To put things into perspective: we have an integration test suite that takes:

- 30 minutes with Colima on Mac;

- 20 minutes with OrbStack on Mac;

- 13 minutes on a weaker CPU (Ryzen 5500U) on a native Linux laptop;

- 14 minutes on a Ryzen 5600X and a virtualized Debian inside Windows 10 WSL2.

Pretty stark differences. Granted our test suite is mostly I/O bound but that really tells you something about the VM overhead on a Mac and the lack of an actual kernel-native containerization support on macOS.


Orbstack is definitely much better but far from native speeds in my experience. From our perspective of wanting all users to have a good experience, we also can't really point folks towards Orbstack as a "solution" to make the local dev experience great.

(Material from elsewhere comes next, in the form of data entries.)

-- ==== Sys2Proof/Syntax.lean ====
section
/-!
DEFINITION. The commands of the block: one constructor for each row of the manual's table of operations and events, with
the operands a sender gives (the table gives no operand fields: what each command carries is the model's choice,
notes/assumptions/1). A command that is an event of the part says that the event comes about at this moment.
-/

namespace Sys2Proof

/-- Who sends a thread-control write or another register access. -/
inductive Requester where
  | host | roaster | jtag | thread (t : Fin 8192) | sideband
  deriving DecidableEq, Repr

/-- How a cipher task ends on its unit: clean; at the 64-byte block of output at which the two datapaths first disagree (11 R434); or at an
uncorrectable GDDR7 read after that many blocks (11 Table 11-8). -/
inductive TaskEnd where
  | clean | mismatch (block : Nat) | memErr (block : Nat)
  deriving DecidableEq, Repr

/-- A completion of a device read request: data, a UR or CA status, or poisoned data (08 R311, Table 08-16). -/
inductive Cpl where
  | data (bs : List Byte) | failed | poisoned
  deriving DecidableEq, Repr

/-- The spaces an inbound memory request can name (08 Table 08-3); PF1 BAR2 is PEER_TLP's. -/
inductive Bar where
  | pf0Bar0 | pf0Bar2 | pf0Bar4 | pf1Bar0 | pf1Bar4
  deriving DecidableEq, Repr

/-- A configuration write to PF0 or PF1 of what it holds (08 R297): Bus Master Enable set; half of a 64-bit BAR; Max Payload Size, Max Read Request Size, relaxed ordering;
ID-based ordering; tags; completion timeout; MSI-X Enable and Function Mask; TPH Requester Enable; return to D0; the AER severity. -/
inductive CfgWrite where
  | busMaster | bar (i : Fin 6) (v : BitVec 32) | devCtl (mps mrrs : Fin 6) (relaxed : Bool) | ido (on : Bool) | tags (ten fourteen : Bool)
  | timeout (value : Fin 16) (disable : Bool) | msix (enable mask : Bool) | tph (on : Bool) | d0 | severity (fatal : Fin 16777216)
  deriving DecidableEq, Repr

/-- A register of configuration space that software reads, by its name in the PCI Express Base Specification (08 R295, R297): where it lies is for the capability list to say.
`caps`: the capabilities themselves. -/
inductive CfgReg where
  | id | command | classRev | bar (i : Fin 6) | subsystem | caps | devCap | devCtl | devCap2 | devCtl2 | linkStatus | pmCap | pmCtl | msixCtl | msixTable | msixPba
  | severity | serialLo | serialHi | ari | pasid | tphCap | tphCtl
  deriving DecidableEq, Repr

/-- What the debug path writes of a halted thread (04 R160): a general register, B, the PC, or the staging buffer. -/
inductive DbgWrite where
  | reg (n : Fin 32) (v : BitVec 64) | flagB (b : Bool) | pc (v : Fin 8192) | stage (ws : List (BitVec 64))
  deriving DecidableEq, Repr

/-- A register write: of the device register space, 4 or 8 bytes; of configuration space; or by the debug path of a halted thread. -/
inductive RegWrite where
  | space (who : Requester) (off : Nat) (eight : Bool) (v : BitVec 64) | config (pf1 : Bool) (w : CfgWrite) | debug (who : Requester) (t : Fin 8192) (w : DbgWrite)
  deriving DecidableEq, Repr
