/-- A nested error (04 R142; 11 R435) escalates also where its log's first record has been acknowledged, so that it takes the first record (14 R523): by an ESCALATION in
log 0, or in log 0 itself by declaring its unit fatal (14 R522; DEDUCED, notes/assumptions/12). -/
def State.nestFirst (s : State) (n : Nat) (u : FatalUnit) (first : Bool) : State :=
  if !first then s
  else if n = 0 then s.declareFatal u
  else (s.wrB (ERR_STAT.ESCALATED n) true).logError 0 1 3 n (s.rd (ERR_FIRST.CODE n) + s.rd (ERR_FIRST.SUB n) % 256 * 65536)

/-- An error of 08 Table 08-16 is reported through AER, with the severity that the function's registers set; AER has no error for code 0x15, and an advisory
one is reported as correctable unless it is set fatal (08 R339; notes/assumptions/42). -/
def State.aer (s : State) (code fn : Nat) : State :=
  let f := s.pcieFn fn
  if 1 ≤ code ∧ code ≤ 3 then s.emit (.aer fn code 0)
  else if code < 0x10 ∨ 0x17 < code ∨ code = 0x15 then s
  else s.emit (.aer fn code (if bitAt f.fatal code then 2 else if code = 0x13 then 0 else 1))

/-- Roaster acknowledges a MEM_UNCORR or READ_UNCORR record once its requester has had its error response (14 Table 14-4). -/
def State.ackMem (s : State) (logs : List Nat) : State :=
  logs.foldl (fun s n =>
    if s.flag ERR_CFG.AUTO_ACK && s.flag (ERR_STAT.FIRST_VALID n) && (s.rd (ERR_FIRST.CODE n) == 0x00F1 || s.rd (ERR_FIRST.CODE n) == 0x0A02) then s.clearFirst n
    else s) s

/-! ### The merge store (03 R93, R94) -/

/-- The slots of source `p` (64 is Tamp), oldest first. -/
def State.slotsOf (s : State) (p : Nat) : List Slot := FMap.get [] s.merge.slots p

/-- The slots of source `p` written back. -/
def State.setSlots (s : State) (p : Nat) (l : List Slot) : State :=
  { s with merge := { s.merge with slots := FMap.set [] s.merge.slots p l } }

/-- The reserve of a source (03 R94). -/
def reserveOf (p : Nat) : Nat := if p = 64 then 64 else 256

/-- Where a new slot of source `p` comes from: its reserve (false), the shared pool (true), or nowhere (03 R94). -/
def State.slotPool (s : State) (p : Nat) : Option Bool :=
  if ((s.slotsOf p).filter (fun t => !t.shared)).length < reserveOf p then some false
  else if 0 < s.rd SEQ_STATUS.SHARED_FREE then some true
  else none

/-- Post a slot of source `p`, taken from the pool that `slotPool` names (03 R93, R94). -/
def State.postSlot (s : State) (p : Nat) (stamp : Stamp) (st : SlotState) (cand : Rec) (shared : Bool)
    (data : List Byte := []) (copied : Bool := true) : State :=
  let s := s.setSlots p (s.slotsOf p ++ [{ stamp := stamp, st := st, shared := shared, cand := cand, data := data, copied := copied }])
  if shared then s.wr SEQ_STATUS.SHARED_FREE (s.rd SEQ_STATUS.SHARED_FREE - 1) else s

/-- A slot returns to its pool (03 R94). -/
def State.freeSlot (s : State) (t : Slot) : State :=
  if t.shared then s.wr SEQ_STATUS.SHARED_FREE (s.rd SEQ_STATUS.SHARED_FREE + 1) else s

/-- Tamp posts the records it has committed, in order, while slots are free and the merge sequencer issues (02 R91; 03 R93, R94). -/
def State.postTamp (s : State) : List Rec → State
  | [] => { s with tamp := { s.tamp with waiting := [] } }
  | r :: rs =>
    match (if s.merge.open_ then s.slotPool 64 else none) with
    | some sh => State.postTamp (s.postSlot 64 r.stamp .ready r sh) rs
    | none => { s with tamp := { s.tamp with waiting := r :: rs } }

/-- Tamp posts what waits, as slots free (03 R94). -/
def State.flushTamp (s : State) : State := s.postTamp s.tamp.waiting

/-- Tamp commits a record and posts it when it can (02 R90; 03 R94). During a reset and until replay ends it keeps the record (02 R91); after that a member that is
not primary discards it (12 R460). -/
def State.tampRec (s : State) (r : Rec) : State := if s.sequencing || !s.merge.open_ then s.postTamp (s.tamp.waiting ++ [r]) else s

/-! ### Mailbox service (08 R319 to R324) -/

/-- The mailbox of slice `sl`. -/
def State.mb (s : State) (sl : Nat) : Mailbox := FMap.get {} s.mbox sl

/-- A mailbox written back. -/
def State.setMb (s : State) (sl : Nat) (m : Mailbox) : State := { s with mbox := FMap.set {} s.mbox sl m }

/-- The owner of an opcode: its range of 08 Table 08-11. -/
def opOwner (op : Nat) : Nat := op / 256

I think this was a common perspective from early docker days with regard to local bind mounts (before docker switched from virtual box with hyperkit on macos). I do use Orb Stack and have noticed faster build times with Orb Stack but I haven't really noticed any difference in runtime performance between Orb Stack and Docker Desktop.


There are differences, but I think most people's code does not expose macOS' suboptimal containerization performance is all. Check my comment sibling to yours. We have noticed very observable differences.

Until Apple adds a kernel-level containerization support (likely: never) then this difference in performance will continue to exist.

That being said, Orbstack really is the best on macOS. Docker Desktop is only slightly slower but much worse as an UX. Colima I appreciate for its full headless nature but it's severely behind in performance, sadly.